Actually, your Chinese examples are close to being acronyms but not quite; the Chinese tend to use abbreviations more than actual acronyms, agreed? Strangely I don't object to Chinese abbreviations as much as English acronyms - both Chinese and English acronyms/abbreviations are often used as jargon, which intentionally or unintentionally exclude people who are not 'in the know'. But Chinese abbreviations are a learning experience for me, so it is fun trying to work them out.
Eg. Seen at the bus station yesterday, a column on the board 车型 - the various brands, types of buses (very important in China). Fun trying to work out what they mean.
> the Chinese tend to use abbreviations more than actual acronyms, agreed?
Do you mean that “美职篮”, for example, is not an acronym but an abbreviation? If so, I agree with you. I confused acronym with abbreviation.
Chinese characters are logograms. Therefore acronyms/abbreviations in Chinese are much easier to infer their meanings than those in languages that employ phonograms are.
It's very obvious if you compare “美职篮” with NBA. I wonder how many people can tell the exact meaning of NBA without context when they see the acronym for the first time.

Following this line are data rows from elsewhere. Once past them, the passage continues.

@[simp] theorem setLoop_clk (n : Nat) (x : LoopSt) : (setLoop s n x).clk = s.clk := rfl
@[simp] theorem setLoop_guard (n : Nat) (x : LoopSt) : (setLoop s n x).guard = s.guard := rfl
@[simp] theorem setLoop_regs (n : Nat) (x : LoopSt) : (setLoop s n x).regs = s.regs := rfl
@[simp] theorem setLoop_staged (n : Nat) (x : LoopSt) : (setLoop s n x).staged = s.staged := rfl
@[simp] theorem setLoop_latch (n : Nat) (x : LoopSt) : (setLoop s n x).latch = s.latch := rfl
@[simp] theorem setLoop_dram (n : Nat) (x : LoopSt) : (setLoop s n x).dram = s.dram := rfl
@[simp] theorem setLoop_toll (n : Nat) (x : LoopSt) : (setLoop s n x).toll = s.toll := rfl
@[simp] theorem setLoop_lac (n : Nat) (x : LoopSt) : (setLoop s n x).lac = s.lac := rfl
@[simp] theorem setLoop_loom (n : Nat) (x : LoopSt) : (setLoop s n x).loom = s.loom := rfl
@[simp] theorem setLoop_pts (n : Nat) (x : LoopSt) : (setLoop s n x).pts = s.pts := rfl
@[simp] theorem setLoop_defSel (n : Nat) (x : LoopSt) : (setLoop s n x).defSel = s.defSel := rfl
@[simp] theorem setLoop_dayb (n : Nat) (x : LoopSt) : (setLoop s n x).dayb = s.dayb := rfl
@[simp] theorem setLoop_eth (n : Nat) (x : LoopSt) : (setLoop s n x).eth = s.eth := rfl
@[simp] theorem setLoop_opx (n : Nat) (x : LoopSt) : (setLoop s n x).opx = s.opx := rfl
@[simp] theorem setLoop_bus (n : Nat) (x : LoopSt) : (setLoop s n x).bus = s.bus := rfl
@[simp] theorem setLoop_sf (n : Nat) (x : LoopSt) : (setLoop s n x).sf = s.sf := rfl
@[simp] theorem setLoop_fio (n : Nat) (x : LoopSt) : (setLoop s n x).fio = s.fio := rfl
@[simp] theorem setLoop_vault (n : Nat) (x : LoopSt) : (setLoop s n x).vault = s.vault := rfl
@[simp] theorem setLoop_wgh (n : Nat) (x : LoopSt) : (setLoop s n x).wgh = s.wgh := rfl
@[simp] theorem setLoop_fact (n : Nat) (x : LoopSt) : (setLoop s n x).fact = s.fact := rfl
@[simp] theorem setLoop_sgn (n : Nat) (x : LoopSt) : (setLoop s n x).sgn = s.sgn := rfl
@[simp] theorem setLoop_scrv (n : Nat) (x : LoopSt) : (setLoop s n x).scrv = s.scrv := rfl
@[simp] theorem setLoop_fltm (n : Nat) (x : LoopSt) : (setLoop s n x).fltm = s.fltm := rfl
@[simp] theorem setLoop_upd (n : Nat) (x : LoopSt) : (setLoop s n x).upd = s.upd := rfl
@[simp] theorem setLoop_pins (n : Nat) (x : LoopSt) : (setLoop s n x).pins = s.pins := rfl
@[simp] theorem setLoop_past (n : Nat) (x : LoopSt) : (setLoop s n x).past = s.past := rfl
@[simp] theorem setLoop_fresh (n : Nat) (x : LoopSt) : (setLoop s n x).fresh = s.fresh := rfl
@[simp] theorem setLoop_replies (n : Nat) (x : LoopSt) : (setLoop s n x).replies = s.replies := rfl
@[simp] theorem setLoop_free (n : Nat) (x : LoopSt) : (setLoop s n x).free = s.free := rfl
@[simp] theorem setLoop_pending (n : Nat) (x : LoopSt) : (setLoop s n x).pending = s.pending := rfl

@[simp] theorem setSess_clk (n : Nat) (x : Session) : (setSess s n x).clk = s.clk := rfl
@[simp] theorem setSess_guard (n : Nat) (x : Session) : (setSess s n x).guard = s.guard := rfl
@[simp] theorem setSess_regs (n : Nat) (x : Session) : (setSess s n x).regs = s.regs := rfl
@[simp] theorem setSess_staged (n : Nat) (x : Session) : (setSess s n x).staged = s.staged := rfl
@[simp] theorem setSess_latch (n : Nat) (x : Session) : (setSess s n x).latch = s.latch := rfl
@[simp] theorem setSess_dram (n : Nat) (x : Session) : (setSess s n x).dram = s.dram := rfl
@[simp] theorem setSess_toll (n : Nat) (x : Session) : (setSess s n x).toll = s.toll := rfl
@[simp] theorem setSess_lac (n : Nat) (x : Session) : (setSess s n x).lac = s.lac := rfl
@[simp] theorem setSess_loom (n : Nat) (x : Session) : (setSess s n x).loom = s.loom := rfl
@[simp] theorem setSess_loops (n : Nat) (x : Session) : (setSess s n x).loops = s.loops := rfl
@[simp] theorem setSess_pts (n : Nat) (x : Session) : (setSess s n x).pts = s.pts := rfl
@[simp] theorem setSess_defSel (n : Nat) (x : Session) : (setSess s n x).defSel = s.defSel := rfl
@[simp] theorem setSess_dayb (n : Nat) (x : Session) : (setSess s n x).dayb = s.dayb := rfl
@[simp] theorem setSess_eth (n : Nat) (x : Session) : (setSess s n x).eth = s.eth := rfl
@[simp] theorem setSess_bus (n : Nat) (x : Session) : (setSess s n x).bus = s.bus := rfl
@[simp] theorem setSess_sf (n : Nat) (x : Session) : (setSess s n x).sf = s.sf := rfl
@[simp] theorem setSess_fio (n : Nat) (x : Session) : (setSess s n x).fio = s.fio := rfl
@[simp] theorem setSess_vault (n : Nat) (x : Session) : (setSess s n x).vault = s.vault := rfl
@[simp] theorem setSess_wgh (n : Nat) (x : Session) : (setSess s n x).wgh = s.wgh := rfl
@[simp] theorem setSess_fact (n : Nat) (x : Session) : (setSess s n x).fact = s.fact := rfl
@[simp] theorem setSess_sgn (n : Nat) (x : Session) : (setSess s n x).sgn = s.sgn := rfl
@[simp] theorem setSess_scrv (n : Nat) (x : Session) : (setSess s n x).scrv = s.scrv := rfl
@[simp] theorem setSess_fltm (n : Nat) (x : Session) : (setSess s n x).fltm = s.fltm := rfl
@[simp] theorem setSess_upd (n : Nat) (x : Session) : (setSess s n x).upd = s.upd := rfl
@[simp] theorem setSess_pins (n : Nat) (x : Session) : (setSess s n x).pins = s.pins := rfl
@[simp] theorem setSess_past (n : Nat) (x : Session) : (setSess s n x).past = s.past := rfl
@[simp] theorem setSess_fresh (n : Nat) (x : Session) : (setSess s n x).fresh = s.fresh := rfl
@[simp] theorem setSess_replies (n : Nat) (x : Session) : (setSess s n x).replies = s.replies := rfl
@[simp] theorem setSess_free (n : Nat) (x : Session) : (setSess s n x).free = s.free := rfl
@[simp] theorem setSess_pending (n : Nat) (x : Session) : (setSess s n x).pending = s.pending := rfl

In this sense, Chinese abbreviations can't be good jargons since they are relatively easy to "decipher", hehe. I would use completely different words as jargons.
trevorbJune 03, 2010, 09:16 PM
I'm obviously too pure and innocent, I don't get any of this!
Of course I am a Pom so we're trained at birth to never say anything except "blast" (and even that never in a loud voice) through our tightly waxed moustaches......
Well that is unless our computer goes wrong.